OK, here we go, folks: http://www.nytimes.com/2014/08/10/bu...rbus-a380.html

While the A380 program has been a boon for the European aerospace industry, Airbus is unlikely to recover its research and development costs. The best it can now expect is to break even on production costs, according to analysts, provided that it can keep orders going.
As I said, Airbus is unlikely to recoup its investment designing/creating the A380.
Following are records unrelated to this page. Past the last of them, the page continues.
/-- The highest operating point the governor uses: OpCeiling, or FixedOp (R402). -/
def State.topOp (s : State) : Nat :=
  if s.par (pk 0x3601 0) < 16 then min (s.par (pk 0x3601 0)) (s.par (pk 0x3602 0)) else s.par (pk 0x3602 0)

/-- The module is throttled (R401). -/
def State.throttled (s : State) : Bool :=
  s.governed && s.workQueued && (decide (s.op < s.par (pk 0x3602 0)) || s.power.stretch != 0 || s.duty != 0)

/-- The budget reason: of the terms equal to the lowest, the first of COOLANT, THERMAL, SUPPLY, LEASE, TRADE and CAP. -/
def State.budgetReason (s : State) : Option Nat :=
  let ts := s.limitTerms ++ [(1, s.power.thermal)]
  [6, 1, 4, 5, 8, 0].find? fun n => ts.any fun x => x.1 == n && max 700 x.2 == s.applied

/-- The pennants that run. -/
def State.pennantsRun (s : State) : List Nat :=
  (if s.throttled then s.budgetReason.toList else [])
    ++ (if !s.governed then [] else
      (if s.power.droop.isEmpty then [] else [2]) ++ (if s.power.ramp.isEmpty then [] else [3]) ++ (if s.duty != 0 then [7] else []))

/-- The Detail field of an episode. -/
def State.pennantDetail (s : State) (n : Nat) : Nat :=
  match n with
  | 1 => s.power.hotSensor
  | 2 => (s.power.droop.head?.map Prod.fst).getD 0
  | 3 => (s.power.ramp.head?.map Prod.fst).getD 0
  | 4 => b2n s.power.derateN + 2 * b2n s.power.sag
      + 4 * b2n (decide (s.par (pk 0x3002 0) * 125 / 10000 ≤ s.limit) && s.par (pk 0x3002 0) != 0)
      + 8 * b2n (decide (2 ≤ s.failedOf ukStage none) || s.missingPhases != 0)
  | 6 => s.power.row
  | 7 => s.duty
  | _ => s.power.leaseSeq.getD 0

/-- An episode record. -/
def episode (start stop limit power detail : Nat) : Nat :=
  start % 2 ^ 64 * 2 ^ 192 + stop % 2 ^ 64 * 2 ^ 128 + limit % 2 ^ 32 * 2 ^ 96 + power % 2 ^ 32 * 2 ^ 64
    + detail % 2 ^ 32 * 2 ^ 32

/-- A pennant starts or ends. -/
def putPennant (n : Nat) (on : Bool) : M Unit := do
  let s ← get
  let q := s.pennant n
  if on && q.since.isNone then do
    let limit := if n == 1 then s.power.thermal else s.limit
    let power := s.par (pk 0x3001 0)
    let r := episode s.now 0 limit power (s.pennantDetail n)
    setPennant n ⟨some s.now, s.now, (if 32 ≤ q.ring.length then q.ring.drop 1 else q.ring) ++ [r]⟩
    setPar (pk (0x3400 + n) 2) s.now
    raiseEvent 0x10 0xFF 0 (n + limit % 2 ^ 32 * 2 ^ 8 + power % 2 ^ 32 * 2 ^ 40)
    onlyIf (n == 1 || n == 4 || n == 6 || n == 7) gateClose
  else if !on && q.since.isSome then do
    accruePennant n
    let s ← get
    setPennant n ⟨none, 0, endEpisode s.now (s.pennant n).ring⟩
  else accruePennant n

/-- The pennants follow what runs. -/
def putPennants : M Unit := do
  let s ← get
  let on := s.pennantsRun
  each (List.range 9) fun n => putPennant n (on.contains n)

/-! ## Stretch (R382) -/

/-- The deepest stretch of the fast path: CellClk stays at 0.8 GHz or above. -/
def stretchMax (op : Nat) : Nat := min 8 (16 - ceilDiv 768 (48 + 4 * op))

/-- StretchDepth is the deepest request. -/
def putStretch : M Unit := do
  let s ← get
  let d := (s.power.droop.map fun x => x.2.s).foldl max 0
  let r := (s.power.ramp.map Prod.snd).foldl max 0
  setPar (pk 0x3603 0) (max s.power.stretch (max d r))

/-! ## Droop (R395) -/

/-- The time DROOP has run counts in its 1 s window; more than 1 % of it lowers the operating point for 10 s. -/
def accrueDroop : M Unit := do
  let s ← get
  let q := s.power
  let ran := if q.droop.isEmpty then 0 else s.now - q.droopAt
  let win := if q.droopWin.1 + 1000000000 ≤ s.now then (s.now, 0) else (q.droopWin.1, q.droopWin.2 + ran)
  if 10000000 < win.2 then
    setPower fun x => { x with droopAt := s.now, droopWin := (s.now, 0), lowered := some (s.now + 10000000000) }
  else setPower fun x => { x with droopAt := s.now, droopWin := win }

/-- A region's voltage is below the droop threshold (R395): stretch 4 at the onset, which counts, and 8 where the voltage is still low 8
cycles of CellClk later, of 60 / (48 + 4 n) ns at OPn (R380). A fall after a recovery is an onset. -/
def droopRow (region : Nat) : M Unit := do
  let s ← get
  if region < 4 && s.governed then do
    accrueDroop
    let onset := fun (d : Nat) => (do
      setPower fun x => { x with droop := insertAt x.droop region ⟨max d 4, s.now, s.now, true⟩ }
      bump (pk 0x8051 4) 1 : M Unit)
    match lookup s.power.droop region with
    | none => onset 0
    | some d =>
      if !d.low then onset d.s
      else setPower fun x => { x with
        droop := insertAt x.droop region { d with s := if 480 ≤ (s.now - d.start) * (48 + 4 * s.op) then 8 else d.s, since := s.now } }
    putStretch
    putPennants
  else skip

/-- The voltage has recovered for 256 ns: stretch falls by 1, and by 1 each 64 ns after. -/
def droopRelease (region : Nat) : M Unit := do
  let s ← get
  match lookup s.power.droop region with
  | none => skip
  | some d =>
    if d.since + 256 ≤ s.now then do
      accrueDroop
      setPower fun x => { x with
        droop := if d.s ≤ 1 then eraseKey x.droop region else insertAt x.droop region ⟨d.s - 1, s.now - 192, d.start, false⟩ }
      putStretch
      putPennants
    else skip

/-! ## The ramp limiter (R396) -/

/-- The blocks and codec units of a region. -/
def rampEngines (region : Nat) : List Nat := allEngines.filter fun e => engineRegion e == region && (e < 64 || 128 ≤ e)

/-- An engine has a unit to run. -/
def State.engineWorks (s : State) (e : Nat) : Bool := !s.blockIdle e || (decide (128 ≤ e) && !s.blockIdle (e + 256))

/-- The first of a region's engines that a slot admits: two blocks and four codec units, lowest numbers first. -/
def slotOfRegion (l : List Nat) : List Nat := (l.filter fun e => e < 64).take 2 ++ (l.filter fun e => 128 ≤ e).take 4

/-- The table's index of an engine's kind. -/
def rampKind (e : Nat) : Nat := if e < 48 then 0 else if e < 64 then 1 else 2

/-- The estimated current step of an engine that starts or stops, in mA, by the factory table (R396). classes: the format class of each
engine, by engine. -/
def State.rampStep (s : State) (classes : List (Nat × Nat)) (e : Nat) : Nat :=
  Config.rampStep (rampKind e) ((lookup classes e).getD 0) s.op

/-- The engines, in order, whose steps together stay within 9.6 A (R396). -/
def rampWithin (step : Nat → Nat) : Nat → List Nat → List Nat
  | _, [] => []
  | sum, e :: l => if sum + step e ≤ 9600 then e :: rampWithin step (sum + step e) l else []

/-- Stretch at which the estimated rise of restarts fits 9.6 A: raised by 1, up to 8, for as long as it does not; fuel. -/
def rampFit (rise : Nat) : Nat → Nat → Nat
  | 0, s => s
  | fuel + 1, s => if rise * (16 - s) / 16 ≤ 9600 || 8 ≤ s then s else rampFit rise fuel (s + 1)

/-- One 64 ns slot of a region. classes: the format class of each engine that restarts or is gated, by engine. -/
def rampSlot (region : Nat) (classes : List (Nat × Nat)) : M Unit := do
  let s ← get
  if region < 4 && s.governed then do
    let es := rampEngines region
    let want := es.filter fun e => s.power.gated.contains e && s.engineWorks e
    let start := slotOfRegion want
    let idle := es.filter fun e => !s.power.gated.contains e && !s.engineWorks e && decide ((s.engine e).progress + 1000 ≤ s.now)
    let stop := rampWithin (s.rampStep classes) 0 (slotOfRegion idle)
    let rise := sumOf (start.map (s.rampStep classes))
    let cur := (lookup s.power.ramp region).getD 0
    let held := start.length < want.length
    let next := if start.isEmpty then cur - 1 else rampFit rise 9 cur
    setPower fun x => { x with
      gated := (x.gated.filter fun e => !start.contains e) ++ stop
      ramp := if next == 0 && !held then eraseKey x.ramp region else insertAt (eraseKey x.ramp region) region next }
    onlyIf (next != 0) (bump (pk 0x8051 5) 1)
    putStretch
    putPennants
  else skip

/-! ## The supply (R375, R379, R390, R391) -/

/-- A cause of the supply limit sets in. -/
def supplyOnset (f : PowerSt → PowerSt) : M Unit := do
  let s ← get
  onlyIf (!s.power.supply) (bump (pk 0x8051 6) 1)
  setPower fun x => { f x with supply := true, clearAt := none }
  putLimit

/-- A cause clears: with both clear, the 1 s of R390 starts. -/
def supplyCleared (f : PowerSt → PowerSt) : M Unit := do
  let s ← get
  let q := f s.power
  setPower fun _ => { q with clearAt := if q.supply && !q.derateN && !q.sag then some (q.clearAt.getD s.now) else none }

/-- A sample of the input voltage. -/
def putVolts (mv : Nat) : M Unit := do
  setPar (pk 0x3002 0) mv
  setPower fun x => { x with volts := (x.volts ++ [mv]).drop (x.volts.length - 63) }

/-- The island or the Director runs: the module is powered. -/
def State.powered (s : State) : Bool :=
  match s.mode with
  | .off | .precharge => false
  | .boot | .selftest | .training | .ready | .serving | .draining | .fenced | .safe | .removable => true

/-- The input is at 350 V or above, so that it no longer sags (R390). -/
def sagOver (mv : Nat) : M Unit := do
  let s ← get
  onlyIf (s.power.sag && decide (350000 ≤ mv)) (supplyCleared fun x => { x with sag := false })

/-! ## The governor (R381, R386, R387, R402) -/

/-- The operating point and duty that keep what the work draws within 0.98 of the limit (R386). draw: the 1 ms average that the
present work draws at each operating point, then at OP0 with duty 1 to 14. DESIGN CHOICE (notes/assumptions/41): safe. -/
def State.govern (s : State) (draw : List Nat) : Nat × Nat :=
  let lim := s.applied
  let fits := fun w : Nat => decide (w * 100 ≤ 98 * lim)
  let floor := ((List.range 14).find? fun d => fits (draw.getD (16 + d) 0)).map (· + 1)
  if s.par (pk 0x3601 0) < 16 then
    match ((List.range (s.topOp + 1)).reverse).find? fun op => decide (opPower op ≤ lim) with
    | some op => (op, 0)
    | none => (0, ((List.range 14).find? fun d => decide (opPower 0 - 50 * (d + 1) ≤ lim)).map (· + 1) |>.getD 14)
  else
    match ((List.range (s.topOp + 1)).reverse).find? fun op => fits (draw.getD op 0) with
    | some op => (op, 0)
    | none => (0, floor.getD 14)

/-- One period of the governor. avg: the 1 ms average of input power; mv: input voltage. A rise of L takes effect here. DESIGN CHOICE
(notes/assumptions/41): safe. -/
def governorPeriod (avg mv : Nat) (draw : List Nat) : M Unit := do
  let s ← get
  if s.governed then do
    setPar (pk 0x3001 0) avg
    setPar (pk 0x3002 0) mv
    setPower fun x => { x with volts := (x.volts ++ [mv]).drop (x.volts.length - 63) }
    sagOver mv
    putLimit
    accrueDroop
    let s ← get
    setPower fun x => { x with lowered := match x.lowered with | some t => if t ≤ s.now then none else x.lowered | none => none }
    let s ← get
    let g := s.govern draw
    let op := if s.power.lowered.isSome then g.1 - 1 else g.1
    setPower fun x => { x with target := op, dutyTo := g.2 }
    if s.op == op then do
      onlyIf (!s.power.fast) (do
        setPar (pk 0x3604 0) g.2
        setPower fun x => { x with stretch := 0 })
    else onlyIf (decide (s.op < op) && !s.power.fast) (setPar (pk 0x3604 0) 0)
    onlyIf (decide (s.par (pk 0x3200 0) * s.limit ≤ avg * 100)) gateClose
    putStretch
    putPennants
  else skip

/-- L has fallen (R387): the BE gate closes and the fast path starts. -/
def fastPath : M Unit := do
  putLimit
  let s ← get
  if s.governed && decide (s.limit < s.power.enforced) then do
    gateClose
    setPower fun x => { x with enforced := s.limit, fast := true }
    bump (pk 0x8051 3) 1
    putPennants
  else skip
The A380 has a list price of $400 million, but the pressure has forced Airbus to cut prices as much as 50 percent, according to industry analysts. So far, Airbus has received 318 orders and delivered 138 planes to just 11 airlines — a disappointing tally given forecasts that the plane would be a flagship aircraft for carriers worldwide.
Airbus has struggled to sell the planes. Orders have been slow, and not a single buyer has been found in the United States, South America, Africa or India. Only one airline in China has ordered it, and its only customer in Japan has canceled. Even existing customers are paring down orders.
And from another source: http://www.reuters.com/article/2014/...A151O120140206

Airbus said it aimed to get 750 total orders when it unveiled the double-decker passenger jet.

But 13 years after it was first launched, sales have remained at less than half that level as airlines focus attention on advances in the latest twin-engined jets. As of end-2013, Airbus had orders for 304 superjumbos.
Wow, just like I said. And like I and others had quoted earlier in this discussion--again, just like I said. Not so open a question, after all...like I said.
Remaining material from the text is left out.